A measurement setup produces new files which should be uploaded to openBIS. In this example we will use the generic, well-known [IRIS data set](https://en.wikipedia.org/wiki/Iris_flower_data_set).
We want to create code to upload a data set and attacht it to an experimental step. 

The script should do the following:

* make sure the project and experiment exist - create if necessary
* read the measurements description from an additional file (measurement.txt)
* create the name/code of the experimental step with this information
* search this step - create if it is not already there, setting description from measurement.txt
* upload the two files (iris.csv, measurement) as a dataset to an experimental step

This example shows the **interactive development process** - step by step from the first line to the complete script.

To begin with it, **just run the cell below after replacing "mmusterm" with your BAM username**. This will be used both for the connection and for selecting space.

In [None]:
username = "mmusterm"

## Start: Connecting to openBIS

In [None]:
import getpass
from pybis import Openbis
o = Openbis('https://schulung.datastore.bam.de')
o.login(username, getpass.getpass('Enter openBIS password: '))
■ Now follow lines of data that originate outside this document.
-- ==== Sys2Proof/Decode.lean ====
section
/-!
DEFINITION. The byte-order and bit-field helpers, the decoder (total on any bytes, rejecting by name), the encoder,
and the columns of spec/opcode_table.json: opcode, mnemonic, official, base cycles, penalty.
-/

namespace Sys2Proof

/-- `hi(w)` = w[15:8] (00_scope.md R12). -/
def hiByte (w : Addr) : Byte := w.extractLsb' 8 8

/-- `lo(w)` = w[7:0] (00_scope.md R12). -/
def loByte (w : Addr) : Byte := w.extractLsb' 0 8

/-- `hi:lo` = hi * 256 + lo (30_encoding.md R202, 20_memory.md R150). -/
def addrOf (lo hi : Byte) : Addr := hi ++ lo

/-- `zext_16(v)` (00_scope.md R12). -/
def zext16 (v : Byte) : Addr := v.setWidth 16

/-- `sext_8(v)` as a 16-bit displacement: -128 to 127 (00_scope.md R12, 30_encoding.md R202). -/
def sext16 (v : Byte) : Addr := v.signExtend 16

/-- Why a byte string is no instruction. Only a string that is too short is refused: every opcode value decodes
(30_encoding.md R209). -/
inductive DecodeError
  /-- there is no opcode byte -/
  | noBytes
  /-- the opcode's operand bytes are missing -/
  | missingOperand (opcode : Byte)
  deriving DecidableEq, Repr

/-- A cell of the opcode map: the instruction an opcode selects, awaiting its operand bytes (30_encoding.md R200). -/
inductive OpcodeCell
  | f1 (i : Instr)
  | f2 (i : Byte → Instr)
  | f3 (i : Addr → Instr)

/-- The number of operand bytes of the cell's mode (30_encoding.md R203). -/
def OpcodeCell.operandBytes : OpcodeCell → Nat
  | .f1 _ => 0
  | .f2 _ => 1
  | .f3 _ => 2

/-- The instruction of a cell with the operand bytes `b1` (first) and `b2`; a cell with fewer operands ignores the
rest. -/
def OpcodeCell.instr : OpcodeCell → Byte → Byte → Instr
  | .f1 i, _, _ => i
  | .f2 i, b1, _ => i b1
  | .f3 i, b1, b2 => i (addrOf b1 b2)

/-- Row 0x of the opcode map (30_encoding.md R204), by op[3:0]. -/
def opcodeRow0 : Nat → OpcodeCell
  | 0 => .f1 .brk
  | 1 => .f2 .oraIzx
  | 2 => .f1 .jam02
  | 3 => .f2 .sloIzx
  | 4 => .f2 .nopZp04
  | 5 => .f2 .oraZp
  | 6 => .f2 .aslZp
  | 7 => .f2 .sloZp
  | 8 => .f1 .php
  | 9 => .f2 .oraImm
  | 10 => .f1 .aslAcc
  | 11 => .f2 .ancImm0B
  | 12 => .f3 .nopAbs
  | 13 => .f3 .oraAbs
  | 14 => .f3 .aslAbs
  | _ => .f3 .sloAbs

/-- Row 1x of the opcode map (30_encoding.md R204), by op[3:0]. -/
def opcodeRow1 : Nat → OpcodeCell
  | 0 => .f2 .bplRel
  | 1 => .f2 .oraIzy
  | 2 => .f1 .jam12
  | 3 => .f2 .sloIzy
  | 4 => .f2 .nopZpx14
  | 5 => .f2 .oraZpx
  | 6 => .f2 .aslZpx
  | 7 => .f2 .sloZpx
  | 8 => .f1 .clc
  | 9 => .f3 .oraAby
  | 10 => .f1 .nop1A
  | 11 => .f3 .sloAby
  | 12 => .f3 .nopAbx1C
  | 13 => .f3 .oraAbx
  | 14 => .f3 .aslAbx
  | _ => .f3 .sloAbx

/-- Row 2x of the opcode map (30_encoding.md R204), by op[3:0]. -/
def opcodeRow2 : Nat → OpcodeCell
  | 0 => .f3 .jsrAbs
  | 1 => .f2 .andIzx
  | 2 => .f1 .jam22
  | 3 => .f2 .rlaIzx
  | 4 => .f2 .bitZp
  | 5 => .f2 .andZp
  | 6 => .f2 .rolZp
  | 7 => .f2 .rlaZp
  | 8 => .f1 .plp
  | 9 => .f2 .andImm
  | 10 => .f1 .rolAcc
  | 11 => .f2 .ancImm2B
  | 12 => .f3 .bitAbs
  | 13 => .f3 .andAbs
  | 14 => .f3 .rolAbs
  | _ => .f3 .rlaAbs

/-- Row 3x of the opcode map (30_encoding.md R204), by op[3:0]. -/
def opcodeRow3 : Nat → OpcodeCell
  | 0 => .f2 .bmiRel
  | 1 => .f2 .andIzy
  | 2 => .f1 .jam32
  | 3 => .f2 .rlaIzy
  | 4 => .f2 .nopZpx34
  | 5 => .f2 .andZpx
  | 6 => .f2 .rolZpx
  | 7 => .f2 .rlaZpx
  | 8 => .f1 .sec
  | 9 => .f3 .andAby
  | 10 => .f1 .nop3A
  | 11 => .f3 .rlaAby
  | 12 => .f3 .nopAbx3C
  | 13 => .f3 .andAbx
  | 14 => .f3 .rolAbx
  | _ => .f3 .rlaAbx

/-- Row 4x of the opcode map (30_encoding.md R204), by op[3:0]. -/
def opcodeRow4 : Nat → OpcodeCell
  | 0 => .f1 .rti
  | 1 => .f2 .eorIzx
  | 2 => .f1 .jam42
  | 3 => .f2 .sreIzx
  | 4 => .f2 .nopZp44
  | 5 => .f2 .eorZp
  | 6 => .f2 .lsrZp
  | 7 => .f2 .sreZp
  | 8 => .f1 .pha
  | 9 => .f2 .eorImm
  | 10 => .f1 .lsrAcc
  | 11 => .f2 .alrImm
  | 12 => .f3 .jmpAbs
  | 13 => .f3 .eorAbs
  | 14 => .f3 .lsrAbs
  | _ => .f3 .sreAbs

/-- Row 5x of the opcode map (30_encoding.md R204), by op[3:0]. -/
def opcodeRow5 : Nat → OpcodeCell
  | 0 => .f2 .bvcRel
  | 1 => .f2 .eorIzy
  | 2 => .f1 .jam52
  | 3 => .f2 .sreIzy
  | 4 => .f2 .nopZpx54
  | 5 => .f2 .eorZpx
  | 6 => .f2 .lsrZpx
  | 7 => .f2 .sreZpx
  | 8 => .f1 .cli
  | 9 => .f3 .eorAby
  | 10 => .f1 .nop5A
  | 11 => .f3 .sreAby
  | 12 => .f3 .nopAbx5C
  | 13 => .f3 .eorAbx
  | 14 => .f3 .lsrAbx
  | _ => .f3 .sreAbx

/-- Row 6x of the opcode map (30_encoding.md R204), by op[3:0]. -/
def opcodeRow6 : Nat → OpcodeCell
  | 0 => .f1 .rts
  | 1 => .f2 .adcIzx
  | 2 => .f1 .jam62
  | 3 => .f2 .rraIzx
  | 4 => .f2 .nopZp64
  | 5 => .f2 .adcZp
  | 6 => .f2 .rorZp
  | 7 => .f2 .rraZp
  | 8 => .f1 .pla
  | 9 => .f2 .adcImm
  | 10 => .f1 .rorAcc
  | 11 => .f2 .arrImm
  | 12 => .f3 .jmpInd
  | 13 => .f3 .adcAbs
  | 14 => .f3 .rorAbs
  | _ => .f3 .rraAbs

/-- Row 7x of the opcode map (30_encoding.md R204), by op[3:0]. -/
def opcodeRow7 : Nat → OpcodeCell
  | 0 => .f2 .bvsRel
  | 1 => .f2 .adcIzy
  | 2 => .f1 .jam72
  | 3 => .f2 .rraIzy
  | 4 => .f2 .nopZpx74
  | 5 => .f2 .adcZpx
  | 6 => .f2 .rorZpx
  | 7 => .f2 .rraZpx
  | 8 => .f1 .sei
  | 9 => .f3 .adcAby
  | 10 => .f1 .nop7A
  | 11 => .f3 .rraAby
  | 12 => .f3 .nopAbx7C
  | 13 => .f3 .adcAbx
  | 14 => .f3 .rorAbx
  | _ => .f3 .rraAbx
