/-- `ApuFrameCounterWrite(val)` in the cycle of number `cycles` (62_apu.md R549). -/
def Apu.frameCounterWrite (cycles : Nat) (val : Byte) (a : Apu) : Apu :=
  { a with
    irqInhibit := val.getLsbD 6
    frameIrq := if val.getLsbD 6 then false else a.frameIrq
    fcPending := some (val, if cycles % 2 = 0 then 3 else 4) }

end Sys2Proof.Machine
end

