-- ==== Sys2Proof/Machine/Stack.lean ====
section
/-!
DEFINITION. Stack and flag instructions (45_stack_flags.md R360 to R370).
-/

namespace Sys2Proof.Machine

/-! ### Stack -/

/-- 0x48 PHA imp 3 (R360). -/
def execPha (s : State) : Host.Outcome State Fault Refusal :=
  let s1 := tick s
  .next (push s1.regs.a s1)

/-- 0x08 PHP imp 3: the pushed break field is 11 (R361). -/
def execPhp (s : State) : Host.Outcome State Fault Refusal :=
  let s1 := tick s
  .next (push (s1.regs.p.toByte ||| 0x30) s1)

/-- 0x68 PLA imp 4 (R362). -/
def execPla (s : State) : Host.Outcome State Fault Refusal :=
  let r := pull (tick (tick s))
  .next (setRegs (fun q => { q with a := r.1, p := q.p.setNZ r.1 }) r.2)

/-- 0x28 PLP imp 4 (R363). -/
def execPlp (s : State) : Host.Outcome State Fault Refusal :=
  let r := pull (tick (tick s))
  .next (setFlags (fun _ => Flags.ofByte r.1) r.2)

/-! ### Flags -/

/-- 0x18 CLC imp 2 (R364). -/
def execClc : State → Host.Outcome State Fault Refusal :=
  runImplied (fun r => { r with p := { r.p with c := false } })

/-- 0x38 SEC imp 2 (R365). -/
def execSec : State → Host.Outcome State Fault Refusal :=
  runImplied (fun r => { r with p := { r.p with c := true } })

/-- 0x58 CLI imp 2 (R366). -/
def execCli : State → Host.Outcome State Fault Refusal :=
  runImplied (fun r => { r with p := { r.p with i := false } })

/-- 0x78 SEI imp 2 (R367). -/
def execSei : State → Host.Outcome State Fault Refusal :=
  runImplied (fun r => { r with p := { r.p with i := true } })

/-- 0xD8 CLD imp 2 (R368). -/
def execCld : State → Host.Outcome State Fault Refusal :=
  runImplied (fun r => { r with p := { r.p with d := false } })

/-- 0xF8 SED imp 2 (R369). -/
def execSed : State → Host.Outcome State Fault Refusal :=
  runImplied (fun r => { r with p := { r.p with d := true } })

/-- 0xB8 CLV imp 2 (R370). -/
def execClv : State → Host.Outcome State Fault Refusal :=
  runImplied (fun r => { r with p := { r.p with v := false } })

end Sys2Proof.Machine
end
## Optional: Create dummy data

In [None]:
space_code = username.upper()
project_code = 'IRIS_PROJECT'
collection_code = 'IRIS_EXPERIMENT'
object_code = 'IRIS_STEP'

my_space = o.get_space(space_code)

try:
    my_project = my_space.get_project(project_code)
except ValueError:
    my_project = o.new_project(space=my_space, code=project_code)
    my_project.save()

try:
    my_collection = my_space.get_collection(collection_code)
except ValueError:
    my_collection = o.new_collection(project=project_code, code=collection_code, type='DEFAULT_EXPERIMENT')
    my_collection.save()

my_object = my_space.get_objects(code=object_code, project=project_code, collection=my_collection, type='EXPERIMENTAL_STEP')[0]
if not my_object:
    my_object = o.new_object(code=object_code, collection=my_collection, type='EXPERIMENTAL_STEP')
    my_object.save()
# download the data file
import requests
resp = requests.get('https://gist.githubusercontent.com/netj/8836201/raw/6f9306ad21398ea43cba4f7d537619d0e07d5ae3/iris.csv')
with open('iris.csv', 'w') as csvfile:
     csvfile.write(resp.text)
with open('measurement.txt', 'w') as txtfile:
     txtfile.write('foo\nbar\nbaz\n')

## Upload a dataset and attach to an experimental step

### Explore types and entities

#### List dataset types

In [None]:
o.get_dataset_types() # list dataset types to select the desired one

In [None]:
# select and store dataset type
dataset_type = 'RAW_DATA'
dataset_type

#### List collections (experiments)

In [None]:
my_space_code = username.upper() # use username or set manually
my_space = o.get_space(my_space_code) # get the space which will be used
my_space.get_collections() # list collections to check where we want to upload the dataset

In [None]:
# select and store this IRIS_EXPERIMENT
my_experiment = my_space.get_collection('IRIS_EXPERIMENT') #save selected collection in a variable
my_experiment

#### List objects (samples or experimental steps)

In [None]:
my_space.get_objects(collection=my_experiment) # list objects to check where we want to upload the dataset

In [None]:
my_step = my_space.get_objects(code='IRIS_STEP', collection=iris_experiment)[0] #save selected object in a variable
# or: my_step = my_space.get_object('/MMUSTERM/PYBISTUTORIAL/IRIS_STEP')
my_step

### Upload a dataset and attach to the object
The dataset will contain just two files: `iris.csv` and `measurement.txt`.

In [None]:
my_dataset = o.new_dataset(
    type = dataset_type, # selected type for the dataset
    collection = my_experiment, # selected collection
    object = my_step, # selected object
    files = ['iris.csv', 'measurement.txt'] # iris dataset to upload
)
my_dataset.save()

### Modify description (property) of the experimental step after upload

In [None]:
# read the content of measuremet.txt
with open('measurement.txt', 'r') as txtfile:
     desc = txtfile.read()
print(desc)
my_step.props['experimental_step.experimental_description'] = desc
my_step.save()

Now we have all the code to upload a dataset to an existing object and alter it's properties.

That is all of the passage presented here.